While the Chinook Salmon have a much reduced impact:



> This information also leads to the conclusion that the reintroduction of chinook salmon above Condit Dam would reduce the resident rainbow trout population approximately lO percent. This reduction is due to a small overlap in the habitat used by resident rainbow trout and chinook salmon.


So back to the OP's original point, he caught a ton of juvenile steelhead, and in his opinion, it was at the expense of other trout species that could be present in the system. I tend to agree that Steelhead, specifically, will reduce the number of resident trout since they compete directly for habitat and food. 

Brown trout may do a better job of avoiding this competition since they tend to be larger, and can probably hold prime cover over the juvenile steelhead. Brook trout, however, probably do not fair as well. And obviously, resident rainbows, based on this study, do very poorly. 

Point is, a lot of factors go into a river's ecosystem and inter-species competition is certainly an important one. 

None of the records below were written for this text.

-- ==== Sys2Proof/Machine/Core.lean ====
section
/-! DEFINITION. The machine as the host takes it. -/

def Sys2Proof.core : Host.Core :=
  { State := Sys2Proof.Machine.State, Fault := Sys2Proof.Machine.Fault, Refusal := Sys2Proof.Machine.Refusal,
    step := Sys2Proof.Machine.step, reset := Sys2Proof.Machine.State.reset }
end

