/-- The outcome of an occurrence from its lateness, its late policy and its guard; what a taking consumes: the occurrences due by
then, no more than the count, with the next due the first of the series after the instant; and a pass over one due entry: the
claim where the occurrence runs, the entry gone or behind every entry due no later, ACTION-DONE where notify is set
(R50, R52 to R58); and the claim of each kind (R54). -/
def Obligations.TakingsClaimConsumeAndReport : Prop :=
  (∀ e : Entry, (e.kind = .high → e.claim = some (.toLevel .high)) ∧ (e.kind = .low → e.claim = some (.toLevel .low)) ∧
    (e.kind = .toggle → e.claim = some .toggle) ∧ (e.kind = .pulse → e.claim = some (.pulse e.width)) ∧
    (e.kind = .mark → e.claim = none)) ∧
  (∀ (late tol : Nat) (policy : LatePolicy) (guard : Bool),
    occurrenceOutcome late tol policy guard =
      if late ≤ tol then (if guard then .run else .suppressed)
      else if policy = .skip then .skipped else if guard then .runLate else .suppressed) ∧
  (∀ (e : Entry) (late : Nat), e.rep = none →
    (e.consume late).consumed = 1 ∧ (e.consume late).remaining = 0 ∧ (e.consume late).nextDue = none) ∧
  (∀ (e : Entry) (r : Rep) (late : Nat), e.rep = some r → 0 < r.period →
    ∃ k, (∀ j, e.due.ticks + j * r.period ≤ e.due.ticks + late ↔ j < k) ∧
      (r.count = 0 → (e.consume late).consumed = k ∧ (e.consume late).remaining = e.remaining) ∧
      (r.count ≠ 0 → (e.consume late).consumed = min k e.remaining ∧
        (e.consume late).remaining = e.remaining - min k e.remaining) ∧
      (e.consume late).nextDue =
        if (r.count ≠ 0 ∧ e.remaining ≤ k) ∨ Instant.top.ticks < e.due.ticks + k * r.period then none
        else some (e.due.ticks + k * r.period)) ∧
  (∀ (e : Entry) (rest : List Entry) (s : State), s.sch.entries = e :: rest → s.sch.hold.isEmpty = true →
    e.due.ticks ≤ s.now → (∀ x ∈ rest, s.now < x.due.ticks) → rest.Pairwise Entry.precedes →
    (∀ r, e.rep = some r → 0 < r.period) →
    let t := pass s
    let late := s.now - e.due.ticks
    let guard := match e.guard with
      | none => true
      | some g => (s.lin[g.line]).input.map (·.accepted) == some g.level
    let out := occurrenceOutcome late s.sch.tolerance e.late guard
    let c := e.consume late
    t.lin = (match e.claim with
      | none => s.lin
      | some x => if out.runs then (claimLines e.lines x s).lin else s.lin) ∧
    (c.nextDue = none → t.sch.entries = rest) ∧
    (∀ due, c.nextDue = some due → s.sch.stamps ≠ stampTop → ∃ before after, rest = before ++ after ∧
      (∀ x ∈ before, x.due.ticks ≤ due) ∧ (∀ x ∈ after, due < x.due.ticks) ∧
      t.sch.entries = before ++ { e with
        due := Instant.ofTicks due, remaining := c.remaining, stamp := s.sch.stamps + 1
        suppressed := if out = .suppressed then min 65535 (e.suppressed + 1) else e.suppressed } :: after) ∧
    (e.notify = false → t.lnk = s.lnk) ∧
    (e.notify = true → t.lnk = (s.lnk.enqueue (.actionDone
      { handle := e.handle, label := e.label, outcome := out, final := c.nextDue.isNone, due := e.due,
        lateness := min late 4294967295, consumed := min c.consumed 4294967295, remaining := c.remaining,
        generation := s.tmb.generation })).choose))

/-- A pass of a RUNNING scheduler takes every entry due at or before the instant: in a schedule in order, with every period above
0, none is left; the time base, the reason set and the handles are not touched, and an entry not yet due stays (R50). -/
def Obligations.PassesTakeEverythingDue : Prop :=
  ∀ s : State, s.sch.entries.Pairwise Entry.precedes → s.sch.hold.isEmpty = true →
    (∀ e ∈ s.sch.entries, ∀ r, e.rep = some r → 0 < r.period) →
    let t := pass s
    (∀ e ∈ t.sch.entries, s.now < e.due.ticks) ∧
    (∀ e ∈ s.sch.entries, s.now < e.due.ticks → ∃ x ∈ t.sch.entries, x = { e with stamp := x.stamp }) ∧
    t.tmb = s.tmb ∧ t.sch.hold = s.sch.hold ∧ t.sch.lastHandle = s.sch.lastHandle ∧ t.sch.tolerance = s.sch.tolerance ∧
    t.cap = s.cap ∧ t.trg = s.trg ∧ t.rds = s.rds ∧ t.prs = s.prs ∧ t.lsm = s.lsm ∧ t.flash = s.flash ∧
    (∀ n : LineNo, (t.lin[n]).config = (s.lin[n]).config ∧ (t.lin[n]).input = (s.lin[n]).input ∧
      (t.lin[n]).glitches = (s.lin[n]).glitches) ∧
    (∀ n : LineNo, (∀ e ∈ s.sch.entries, e.due.ticks ≤ s.now → e.lines.getLsbD n = false) → t.lin[n] = s.lin[n])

Back to my previous point (post), I don't want to see anything changed really. I'm just saying that Steelhead, may not be a blessing to resident trout, in fact, it's likely to be the opposite (even though they add biomass). Salmon on the other hand, yep, they drop off biomass and exit the river rapidly. Therefore, they probably are a benefit to the growth rates of the resident trout, while only providing a very small amount of competition.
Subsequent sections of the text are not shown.